[Records from a data source]
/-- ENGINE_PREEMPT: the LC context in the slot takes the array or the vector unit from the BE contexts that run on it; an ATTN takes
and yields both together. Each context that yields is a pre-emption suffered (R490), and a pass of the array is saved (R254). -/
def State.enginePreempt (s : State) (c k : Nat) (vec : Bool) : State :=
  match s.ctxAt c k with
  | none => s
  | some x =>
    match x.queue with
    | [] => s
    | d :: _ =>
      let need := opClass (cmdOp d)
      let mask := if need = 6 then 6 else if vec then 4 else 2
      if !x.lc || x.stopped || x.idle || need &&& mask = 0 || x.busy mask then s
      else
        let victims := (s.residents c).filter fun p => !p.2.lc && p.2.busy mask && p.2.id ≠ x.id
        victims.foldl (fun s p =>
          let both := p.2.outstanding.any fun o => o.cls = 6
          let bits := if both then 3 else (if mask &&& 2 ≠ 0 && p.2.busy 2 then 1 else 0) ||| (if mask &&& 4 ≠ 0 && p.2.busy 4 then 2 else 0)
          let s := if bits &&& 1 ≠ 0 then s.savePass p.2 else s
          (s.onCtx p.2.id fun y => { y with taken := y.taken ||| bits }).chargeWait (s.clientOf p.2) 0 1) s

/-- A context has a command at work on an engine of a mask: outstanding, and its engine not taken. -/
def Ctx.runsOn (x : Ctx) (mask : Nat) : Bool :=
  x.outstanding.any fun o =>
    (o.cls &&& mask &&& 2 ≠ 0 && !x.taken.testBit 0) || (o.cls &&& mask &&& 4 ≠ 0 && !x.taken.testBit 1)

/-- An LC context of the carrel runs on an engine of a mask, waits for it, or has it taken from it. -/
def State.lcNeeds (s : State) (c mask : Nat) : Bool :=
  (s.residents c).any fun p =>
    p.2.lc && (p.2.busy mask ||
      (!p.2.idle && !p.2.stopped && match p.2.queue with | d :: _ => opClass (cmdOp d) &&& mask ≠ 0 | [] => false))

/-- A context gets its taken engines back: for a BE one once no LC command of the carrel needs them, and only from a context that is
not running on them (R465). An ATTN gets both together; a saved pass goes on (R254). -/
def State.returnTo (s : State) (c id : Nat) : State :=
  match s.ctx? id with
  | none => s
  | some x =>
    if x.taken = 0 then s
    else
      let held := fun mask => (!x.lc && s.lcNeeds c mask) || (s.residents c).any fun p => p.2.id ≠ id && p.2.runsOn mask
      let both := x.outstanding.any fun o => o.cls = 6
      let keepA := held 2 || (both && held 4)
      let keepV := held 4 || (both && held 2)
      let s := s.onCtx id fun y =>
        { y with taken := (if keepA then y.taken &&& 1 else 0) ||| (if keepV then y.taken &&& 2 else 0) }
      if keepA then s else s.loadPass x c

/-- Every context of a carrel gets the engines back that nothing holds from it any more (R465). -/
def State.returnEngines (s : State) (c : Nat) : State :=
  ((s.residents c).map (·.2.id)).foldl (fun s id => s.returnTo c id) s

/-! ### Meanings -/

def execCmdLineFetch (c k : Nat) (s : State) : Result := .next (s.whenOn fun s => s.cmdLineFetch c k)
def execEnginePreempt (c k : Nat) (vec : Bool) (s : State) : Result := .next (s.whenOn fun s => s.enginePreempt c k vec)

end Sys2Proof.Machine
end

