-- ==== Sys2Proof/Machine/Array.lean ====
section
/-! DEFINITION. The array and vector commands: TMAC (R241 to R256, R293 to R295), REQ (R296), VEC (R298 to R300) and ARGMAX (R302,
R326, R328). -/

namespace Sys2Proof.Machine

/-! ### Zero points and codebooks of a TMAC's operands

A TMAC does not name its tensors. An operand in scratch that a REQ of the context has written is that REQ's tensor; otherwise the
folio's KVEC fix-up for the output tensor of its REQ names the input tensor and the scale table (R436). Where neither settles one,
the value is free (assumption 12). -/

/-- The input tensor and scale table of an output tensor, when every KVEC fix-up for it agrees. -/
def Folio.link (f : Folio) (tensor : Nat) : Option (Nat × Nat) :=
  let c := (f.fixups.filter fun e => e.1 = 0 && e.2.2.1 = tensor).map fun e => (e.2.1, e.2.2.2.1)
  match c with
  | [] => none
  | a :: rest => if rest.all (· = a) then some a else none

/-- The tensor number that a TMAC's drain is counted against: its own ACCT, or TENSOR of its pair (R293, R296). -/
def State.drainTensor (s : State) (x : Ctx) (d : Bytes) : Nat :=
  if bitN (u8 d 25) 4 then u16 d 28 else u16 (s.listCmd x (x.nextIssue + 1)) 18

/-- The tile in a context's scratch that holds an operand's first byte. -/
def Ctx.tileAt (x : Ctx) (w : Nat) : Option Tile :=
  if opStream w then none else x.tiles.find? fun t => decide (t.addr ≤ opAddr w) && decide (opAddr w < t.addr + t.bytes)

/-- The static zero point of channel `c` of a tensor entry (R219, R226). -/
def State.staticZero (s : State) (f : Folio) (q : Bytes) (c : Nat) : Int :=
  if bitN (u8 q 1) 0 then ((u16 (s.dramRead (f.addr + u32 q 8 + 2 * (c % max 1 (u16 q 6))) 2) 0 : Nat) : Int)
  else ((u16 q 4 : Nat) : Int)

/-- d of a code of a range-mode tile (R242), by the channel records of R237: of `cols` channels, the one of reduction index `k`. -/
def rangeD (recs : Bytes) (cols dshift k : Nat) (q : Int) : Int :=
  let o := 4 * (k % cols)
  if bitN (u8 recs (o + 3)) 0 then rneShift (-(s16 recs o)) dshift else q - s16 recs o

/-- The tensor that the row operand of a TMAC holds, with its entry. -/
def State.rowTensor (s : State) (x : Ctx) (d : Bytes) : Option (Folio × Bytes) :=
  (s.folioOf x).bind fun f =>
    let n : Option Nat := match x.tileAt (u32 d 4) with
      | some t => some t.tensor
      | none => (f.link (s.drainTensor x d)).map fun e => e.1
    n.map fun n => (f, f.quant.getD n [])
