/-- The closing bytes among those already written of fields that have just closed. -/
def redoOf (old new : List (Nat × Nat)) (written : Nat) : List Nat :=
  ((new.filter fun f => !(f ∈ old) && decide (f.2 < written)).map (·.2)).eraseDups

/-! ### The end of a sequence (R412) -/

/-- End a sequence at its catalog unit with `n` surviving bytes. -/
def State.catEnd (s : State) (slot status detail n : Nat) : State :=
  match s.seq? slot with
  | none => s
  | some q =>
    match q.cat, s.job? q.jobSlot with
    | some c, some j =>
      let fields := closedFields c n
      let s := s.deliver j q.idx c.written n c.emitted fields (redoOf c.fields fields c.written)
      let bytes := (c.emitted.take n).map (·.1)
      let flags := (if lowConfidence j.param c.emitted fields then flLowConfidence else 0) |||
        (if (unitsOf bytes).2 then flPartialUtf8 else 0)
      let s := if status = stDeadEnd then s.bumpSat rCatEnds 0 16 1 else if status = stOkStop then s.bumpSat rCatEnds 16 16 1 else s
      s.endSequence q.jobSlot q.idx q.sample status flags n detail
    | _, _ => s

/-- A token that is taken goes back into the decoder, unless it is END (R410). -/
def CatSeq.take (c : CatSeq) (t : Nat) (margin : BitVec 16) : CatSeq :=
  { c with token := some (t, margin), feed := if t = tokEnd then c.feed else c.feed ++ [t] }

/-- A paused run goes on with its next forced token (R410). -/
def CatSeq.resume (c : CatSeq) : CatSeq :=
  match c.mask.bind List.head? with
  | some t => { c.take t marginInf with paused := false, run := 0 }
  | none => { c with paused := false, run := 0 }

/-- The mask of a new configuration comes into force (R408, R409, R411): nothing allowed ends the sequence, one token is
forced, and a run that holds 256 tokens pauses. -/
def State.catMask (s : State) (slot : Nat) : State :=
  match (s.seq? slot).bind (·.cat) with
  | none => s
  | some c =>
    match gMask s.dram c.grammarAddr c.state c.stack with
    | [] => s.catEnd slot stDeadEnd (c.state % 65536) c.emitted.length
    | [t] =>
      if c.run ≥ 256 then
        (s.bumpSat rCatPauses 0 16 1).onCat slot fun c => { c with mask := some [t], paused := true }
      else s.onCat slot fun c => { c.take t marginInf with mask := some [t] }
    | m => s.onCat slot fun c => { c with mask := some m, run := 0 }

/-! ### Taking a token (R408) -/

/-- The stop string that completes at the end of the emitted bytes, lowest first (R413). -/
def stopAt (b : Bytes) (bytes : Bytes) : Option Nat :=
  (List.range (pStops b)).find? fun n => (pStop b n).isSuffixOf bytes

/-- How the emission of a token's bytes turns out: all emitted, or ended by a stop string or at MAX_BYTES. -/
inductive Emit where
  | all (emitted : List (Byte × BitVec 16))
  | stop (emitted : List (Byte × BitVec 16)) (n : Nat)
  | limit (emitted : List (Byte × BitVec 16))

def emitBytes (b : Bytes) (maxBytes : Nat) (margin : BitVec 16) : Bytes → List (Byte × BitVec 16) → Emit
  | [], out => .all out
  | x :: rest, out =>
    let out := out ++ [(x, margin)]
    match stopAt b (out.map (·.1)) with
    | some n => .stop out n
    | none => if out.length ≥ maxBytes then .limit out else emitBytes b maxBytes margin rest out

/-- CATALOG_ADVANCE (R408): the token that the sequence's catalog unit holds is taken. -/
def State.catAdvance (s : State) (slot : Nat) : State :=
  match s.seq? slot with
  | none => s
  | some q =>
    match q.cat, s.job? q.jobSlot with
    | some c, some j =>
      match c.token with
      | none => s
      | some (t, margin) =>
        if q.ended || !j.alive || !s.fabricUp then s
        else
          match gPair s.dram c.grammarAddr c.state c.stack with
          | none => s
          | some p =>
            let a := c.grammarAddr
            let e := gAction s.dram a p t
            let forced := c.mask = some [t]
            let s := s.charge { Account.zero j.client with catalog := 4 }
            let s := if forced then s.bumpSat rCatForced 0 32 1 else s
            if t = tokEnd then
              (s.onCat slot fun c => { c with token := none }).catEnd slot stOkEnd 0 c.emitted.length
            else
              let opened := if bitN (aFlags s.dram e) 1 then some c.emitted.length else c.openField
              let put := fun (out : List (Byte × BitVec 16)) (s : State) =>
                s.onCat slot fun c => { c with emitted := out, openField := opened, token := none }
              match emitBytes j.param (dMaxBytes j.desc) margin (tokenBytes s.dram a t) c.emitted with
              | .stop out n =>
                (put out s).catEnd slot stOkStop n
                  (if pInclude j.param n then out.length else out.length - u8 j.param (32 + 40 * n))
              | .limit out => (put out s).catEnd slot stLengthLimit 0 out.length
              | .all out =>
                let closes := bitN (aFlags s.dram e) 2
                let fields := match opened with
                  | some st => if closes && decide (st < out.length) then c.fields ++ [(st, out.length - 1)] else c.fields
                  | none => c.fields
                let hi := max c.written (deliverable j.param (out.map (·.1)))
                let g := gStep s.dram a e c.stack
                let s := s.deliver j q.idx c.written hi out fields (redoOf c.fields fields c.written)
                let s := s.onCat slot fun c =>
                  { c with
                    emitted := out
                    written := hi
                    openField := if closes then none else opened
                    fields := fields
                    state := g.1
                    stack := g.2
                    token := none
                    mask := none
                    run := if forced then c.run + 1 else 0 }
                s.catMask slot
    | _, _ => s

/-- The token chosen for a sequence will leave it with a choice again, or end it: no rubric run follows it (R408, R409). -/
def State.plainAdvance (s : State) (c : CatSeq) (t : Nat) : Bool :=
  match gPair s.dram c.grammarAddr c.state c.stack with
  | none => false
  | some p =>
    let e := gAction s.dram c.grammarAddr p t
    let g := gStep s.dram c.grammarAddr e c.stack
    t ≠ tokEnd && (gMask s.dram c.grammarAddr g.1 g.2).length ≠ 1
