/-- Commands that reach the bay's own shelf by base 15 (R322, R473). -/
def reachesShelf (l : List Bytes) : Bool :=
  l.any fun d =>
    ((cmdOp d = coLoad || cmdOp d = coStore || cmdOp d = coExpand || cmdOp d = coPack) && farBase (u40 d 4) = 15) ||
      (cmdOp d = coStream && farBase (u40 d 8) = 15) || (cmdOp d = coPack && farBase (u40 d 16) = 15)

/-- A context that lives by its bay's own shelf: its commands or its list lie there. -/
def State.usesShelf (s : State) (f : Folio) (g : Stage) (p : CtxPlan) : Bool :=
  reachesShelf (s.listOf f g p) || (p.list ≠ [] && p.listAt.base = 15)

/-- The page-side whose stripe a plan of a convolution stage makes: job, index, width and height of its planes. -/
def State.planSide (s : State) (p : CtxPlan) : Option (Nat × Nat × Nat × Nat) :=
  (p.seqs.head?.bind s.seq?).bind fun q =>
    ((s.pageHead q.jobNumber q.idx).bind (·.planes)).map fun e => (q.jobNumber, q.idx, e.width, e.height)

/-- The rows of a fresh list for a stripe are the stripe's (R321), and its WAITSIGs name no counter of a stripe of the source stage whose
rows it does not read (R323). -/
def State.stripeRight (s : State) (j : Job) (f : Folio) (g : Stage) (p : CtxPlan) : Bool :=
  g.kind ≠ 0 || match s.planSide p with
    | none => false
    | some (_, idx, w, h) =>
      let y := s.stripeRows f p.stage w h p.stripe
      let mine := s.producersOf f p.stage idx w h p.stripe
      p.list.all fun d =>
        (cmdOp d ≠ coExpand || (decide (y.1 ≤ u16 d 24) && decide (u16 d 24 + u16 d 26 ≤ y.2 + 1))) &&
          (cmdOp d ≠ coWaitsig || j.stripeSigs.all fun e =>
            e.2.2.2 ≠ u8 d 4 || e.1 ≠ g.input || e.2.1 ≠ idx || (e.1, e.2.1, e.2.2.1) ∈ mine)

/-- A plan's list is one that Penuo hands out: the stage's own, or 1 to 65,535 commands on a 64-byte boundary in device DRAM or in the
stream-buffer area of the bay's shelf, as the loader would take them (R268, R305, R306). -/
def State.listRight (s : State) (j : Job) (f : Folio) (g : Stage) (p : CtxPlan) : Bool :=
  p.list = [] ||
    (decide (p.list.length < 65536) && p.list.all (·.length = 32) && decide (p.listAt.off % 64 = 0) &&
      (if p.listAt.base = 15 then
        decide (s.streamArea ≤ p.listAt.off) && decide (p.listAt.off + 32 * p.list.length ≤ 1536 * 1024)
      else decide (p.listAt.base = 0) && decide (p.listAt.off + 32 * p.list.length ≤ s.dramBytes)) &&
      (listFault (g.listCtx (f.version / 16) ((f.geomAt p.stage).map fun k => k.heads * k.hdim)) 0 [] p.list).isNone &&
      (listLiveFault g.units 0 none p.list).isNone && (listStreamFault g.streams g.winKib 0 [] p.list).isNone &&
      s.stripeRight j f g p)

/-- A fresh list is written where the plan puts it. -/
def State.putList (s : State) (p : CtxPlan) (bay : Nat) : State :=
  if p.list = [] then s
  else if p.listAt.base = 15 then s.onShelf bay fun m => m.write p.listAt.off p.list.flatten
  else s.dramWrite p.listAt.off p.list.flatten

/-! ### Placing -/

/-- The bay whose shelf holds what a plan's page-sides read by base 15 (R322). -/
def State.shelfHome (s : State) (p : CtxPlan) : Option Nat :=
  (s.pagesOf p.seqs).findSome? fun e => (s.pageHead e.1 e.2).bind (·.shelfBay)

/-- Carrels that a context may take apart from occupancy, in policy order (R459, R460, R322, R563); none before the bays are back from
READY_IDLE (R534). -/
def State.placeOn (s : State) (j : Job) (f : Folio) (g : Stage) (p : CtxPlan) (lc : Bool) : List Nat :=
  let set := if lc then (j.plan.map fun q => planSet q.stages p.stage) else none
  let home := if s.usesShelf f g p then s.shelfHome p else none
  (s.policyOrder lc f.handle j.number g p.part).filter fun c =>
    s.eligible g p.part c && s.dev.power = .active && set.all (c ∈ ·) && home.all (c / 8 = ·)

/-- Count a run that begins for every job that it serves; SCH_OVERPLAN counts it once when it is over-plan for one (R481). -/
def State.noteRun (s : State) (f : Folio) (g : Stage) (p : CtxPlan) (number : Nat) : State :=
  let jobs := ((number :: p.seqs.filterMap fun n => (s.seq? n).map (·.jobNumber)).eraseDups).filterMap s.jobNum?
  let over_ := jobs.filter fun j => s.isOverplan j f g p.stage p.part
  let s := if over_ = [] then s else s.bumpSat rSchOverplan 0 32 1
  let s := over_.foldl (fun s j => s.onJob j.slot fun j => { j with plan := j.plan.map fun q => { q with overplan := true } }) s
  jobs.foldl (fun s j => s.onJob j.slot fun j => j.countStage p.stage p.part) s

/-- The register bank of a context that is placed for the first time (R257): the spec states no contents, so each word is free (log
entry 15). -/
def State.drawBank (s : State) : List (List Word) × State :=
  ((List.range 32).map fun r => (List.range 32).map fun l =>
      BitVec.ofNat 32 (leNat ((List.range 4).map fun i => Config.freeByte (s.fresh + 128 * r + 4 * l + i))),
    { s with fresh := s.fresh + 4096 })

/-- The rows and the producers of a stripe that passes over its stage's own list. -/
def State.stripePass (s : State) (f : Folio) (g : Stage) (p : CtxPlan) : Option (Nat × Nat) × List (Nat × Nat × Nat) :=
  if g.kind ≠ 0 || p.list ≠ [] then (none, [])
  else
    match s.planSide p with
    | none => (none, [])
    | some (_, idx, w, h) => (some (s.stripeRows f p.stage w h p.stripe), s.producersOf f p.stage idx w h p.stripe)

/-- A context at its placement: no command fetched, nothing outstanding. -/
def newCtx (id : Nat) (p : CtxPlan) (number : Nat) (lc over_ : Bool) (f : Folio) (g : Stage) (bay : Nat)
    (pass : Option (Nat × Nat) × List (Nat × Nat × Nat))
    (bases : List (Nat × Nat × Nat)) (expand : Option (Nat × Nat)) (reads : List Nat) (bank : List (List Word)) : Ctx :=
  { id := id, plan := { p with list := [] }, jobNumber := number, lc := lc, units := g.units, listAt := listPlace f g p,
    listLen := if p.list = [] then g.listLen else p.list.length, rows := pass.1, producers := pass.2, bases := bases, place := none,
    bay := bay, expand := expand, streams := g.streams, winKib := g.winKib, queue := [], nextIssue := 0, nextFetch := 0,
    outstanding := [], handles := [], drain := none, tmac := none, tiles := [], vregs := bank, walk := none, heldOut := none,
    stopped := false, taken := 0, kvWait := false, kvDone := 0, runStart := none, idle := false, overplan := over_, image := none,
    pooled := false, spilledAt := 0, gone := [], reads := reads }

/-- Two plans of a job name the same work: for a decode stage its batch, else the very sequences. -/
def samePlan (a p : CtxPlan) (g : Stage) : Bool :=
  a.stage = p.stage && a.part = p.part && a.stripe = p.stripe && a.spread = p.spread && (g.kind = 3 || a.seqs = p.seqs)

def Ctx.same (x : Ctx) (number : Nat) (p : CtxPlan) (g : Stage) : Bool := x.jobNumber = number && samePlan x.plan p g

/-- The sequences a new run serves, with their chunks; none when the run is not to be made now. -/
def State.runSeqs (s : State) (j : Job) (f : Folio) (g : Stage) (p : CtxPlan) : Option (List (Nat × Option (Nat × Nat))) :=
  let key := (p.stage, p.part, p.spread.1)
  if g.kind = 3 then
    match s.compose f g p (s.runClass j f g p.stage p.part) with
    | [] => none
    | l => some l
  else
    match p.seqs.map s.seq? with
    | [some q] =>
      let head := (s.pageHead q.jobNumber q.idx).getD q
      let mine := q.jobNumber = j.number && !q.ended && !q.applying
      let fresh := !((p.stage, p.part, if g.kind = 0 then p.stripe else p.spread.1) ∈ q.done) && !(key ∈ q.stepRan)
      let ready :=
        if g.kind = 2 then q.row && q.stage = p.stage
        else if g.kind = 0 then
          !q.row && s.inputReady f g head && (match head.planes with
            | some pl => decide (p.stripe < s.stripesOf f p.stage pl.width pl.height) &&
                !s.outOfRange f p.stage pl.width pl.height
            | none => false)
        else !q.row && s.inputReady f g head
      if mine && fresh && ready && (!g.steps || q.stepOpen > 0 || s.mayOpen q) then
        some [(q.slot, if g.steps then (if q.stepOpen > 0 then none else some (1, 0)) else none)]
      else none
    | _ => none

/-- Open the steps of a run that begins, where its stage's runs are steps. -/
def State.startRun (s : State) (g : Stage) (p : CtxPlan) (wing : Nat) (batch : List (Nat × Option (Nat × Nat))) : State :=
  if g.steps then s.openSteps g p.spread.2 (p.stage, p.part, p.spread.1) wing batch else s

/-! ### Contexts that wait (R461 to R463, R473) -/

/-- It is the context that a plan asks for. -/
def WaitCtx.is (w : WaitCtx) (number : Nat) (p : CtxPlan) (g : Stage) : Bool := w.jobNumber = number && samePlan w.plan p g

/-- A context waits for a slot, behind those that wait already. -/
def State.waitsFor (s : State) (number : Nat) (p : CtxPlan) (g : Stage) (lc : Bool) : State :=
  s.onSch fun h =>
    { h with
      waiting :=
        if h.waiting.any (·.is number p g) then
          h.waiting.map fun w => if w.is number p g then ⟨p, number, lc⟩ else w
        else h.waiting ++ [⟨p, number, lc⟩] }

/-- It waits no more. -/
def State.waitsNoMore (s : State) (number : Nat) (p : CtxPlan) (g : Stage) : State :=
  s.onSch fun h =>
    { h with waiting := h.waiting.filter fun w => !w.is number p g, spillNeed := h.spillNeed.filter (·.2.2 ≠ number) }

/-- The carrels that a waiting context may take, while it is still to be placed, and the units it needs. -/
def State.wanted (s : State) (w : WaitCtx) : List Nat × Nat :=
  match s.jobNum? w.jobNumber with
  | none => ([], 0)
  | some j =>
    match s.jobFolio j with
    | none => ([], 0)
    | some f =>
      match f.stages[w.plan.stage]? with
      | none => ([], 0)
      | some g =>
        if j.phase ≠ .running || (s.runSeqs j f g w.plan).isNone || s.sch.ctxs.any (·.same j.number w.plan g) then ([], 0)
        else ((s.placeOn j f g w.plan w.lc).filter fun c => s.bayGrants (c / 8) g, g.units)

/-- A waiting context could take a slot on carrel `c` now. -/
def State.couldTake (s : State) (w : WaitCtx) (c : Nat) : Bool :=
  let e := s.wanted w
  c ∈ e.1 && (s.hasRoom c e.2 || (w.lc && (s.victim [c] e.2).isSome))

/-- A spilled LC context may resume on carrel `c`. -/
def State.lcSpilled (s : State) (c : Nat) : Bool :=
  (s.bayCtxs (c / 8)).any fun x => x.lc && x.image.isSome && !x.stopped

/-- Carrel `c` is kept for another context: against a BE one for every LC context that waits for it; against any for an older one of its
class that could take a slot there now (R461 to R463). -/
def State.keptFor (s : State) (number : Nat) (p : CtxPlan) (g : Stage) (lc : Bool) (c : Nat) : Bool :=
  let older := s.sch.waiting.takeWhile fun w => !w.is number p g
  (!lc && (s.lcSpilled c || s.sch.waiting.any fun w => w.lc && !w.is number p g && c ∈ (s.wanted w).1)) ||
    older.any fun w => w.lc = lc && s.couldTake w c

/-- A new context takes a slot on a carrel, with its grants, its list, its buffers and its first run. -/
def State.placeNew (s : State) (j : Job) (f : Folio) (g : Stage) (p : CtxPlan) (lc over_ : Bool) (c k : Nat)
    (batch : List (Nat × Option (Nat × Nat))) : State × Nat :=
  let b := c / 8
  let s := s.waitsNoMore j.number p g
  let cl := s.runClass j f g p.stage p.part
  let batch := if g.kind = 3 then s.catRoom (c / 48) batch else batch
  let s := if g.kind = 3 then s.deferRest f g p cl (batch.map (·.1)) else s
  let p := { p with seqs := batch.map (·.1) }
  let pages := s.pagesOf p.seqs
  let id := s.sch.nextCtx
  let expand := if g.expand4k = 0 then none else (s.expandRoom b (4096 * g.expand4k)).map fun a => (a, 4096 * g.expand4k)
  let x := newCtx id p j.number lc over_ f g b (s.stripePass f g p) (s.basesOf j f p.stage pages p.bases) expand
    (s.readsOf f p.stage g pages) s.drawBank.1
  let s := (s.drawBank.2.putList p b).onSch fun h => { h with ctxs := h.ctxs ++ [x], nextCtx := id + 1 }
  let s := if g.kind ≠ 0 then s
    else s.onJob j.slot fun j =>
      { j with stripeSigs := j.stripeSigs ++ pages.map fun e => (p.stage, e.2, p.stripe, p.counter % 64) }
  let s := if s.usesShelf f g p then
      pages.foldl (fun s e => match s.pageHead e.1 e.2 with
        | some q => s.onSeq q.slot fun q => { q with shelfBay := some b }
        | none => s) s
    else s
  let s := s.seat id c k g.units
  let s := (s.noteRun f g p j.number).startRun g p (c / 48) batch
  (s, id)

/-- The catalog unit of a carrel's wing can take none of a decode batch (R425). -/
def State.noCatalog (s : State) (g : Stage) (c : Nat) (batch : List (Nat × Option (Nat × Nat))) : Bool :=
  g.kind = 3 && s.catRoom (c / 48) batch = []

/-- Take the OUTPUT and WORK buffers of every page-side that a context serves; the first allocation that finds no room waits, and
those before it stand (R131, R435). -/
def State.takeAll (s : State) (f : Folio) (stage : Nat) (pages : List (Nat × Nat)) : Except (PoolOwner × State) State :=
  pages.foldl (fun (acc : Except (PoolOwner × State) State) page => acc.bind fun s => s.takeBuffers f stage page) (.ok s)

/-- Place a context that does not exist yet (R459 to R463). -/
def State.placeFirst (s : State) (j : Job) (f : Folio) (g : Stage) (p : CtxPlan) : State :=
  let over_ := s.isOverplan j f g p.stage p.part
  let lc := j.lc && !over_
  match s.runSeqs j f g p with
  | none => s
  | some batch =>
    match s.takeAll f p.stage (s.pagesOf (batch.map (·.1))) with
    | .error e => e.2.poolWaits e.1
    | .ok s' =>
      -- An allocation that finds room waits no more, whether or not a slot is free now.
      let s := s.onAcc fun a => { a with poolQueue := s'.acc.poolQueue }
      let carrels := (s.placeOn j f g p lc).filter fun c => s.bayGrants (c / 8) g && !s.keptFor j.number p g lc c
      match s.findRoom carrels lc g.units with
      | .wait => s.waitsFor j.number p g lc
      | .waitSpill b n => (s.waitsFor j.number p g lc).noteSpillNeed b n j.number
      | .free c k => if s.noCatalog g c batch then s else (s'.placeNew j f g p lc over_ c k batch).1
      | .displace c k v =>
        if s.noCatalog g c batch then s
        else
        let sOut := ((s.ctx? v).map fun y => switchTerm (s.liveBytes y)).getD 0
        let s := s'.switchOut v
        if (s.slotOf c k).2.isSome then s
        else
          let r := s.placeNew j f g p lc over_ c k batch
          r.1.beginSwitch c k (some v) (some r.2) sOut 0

» Work required: In the records above, the line with "victims.foldl (fun s p =>" marks the start and the line with "def Ctx.runsOn (x" marks the end; copy that stretch exactly, both lines included, and nothing else.

» Exercise answer:
        victims.foldl (fun s p =>
          let both := p.2.outstanding.any fun o => o.cls = 6
          let bits := if both then 3 else (if mask &&& 2 ≠ 0 && p.2.busy 2 then 1 else 0) ||| (if mask &&& 4 ≠ 0 && p.2.busy 4 then 2 else 0)
          let s := if bits &&& 1 ≠ 0 then s.savePass p.2 else s
          (s.onCtx p.2.id fun y => { y with taken := y.taken ||| bits }).chargeWait (s.clientOf p.2) 0 1) s

/-- A context has a command at work on an engine of a mask: outstanding, and its engine not taken. -/
def Ctx.runsOn (x : Ctx) (mask : Nat) : Bool :=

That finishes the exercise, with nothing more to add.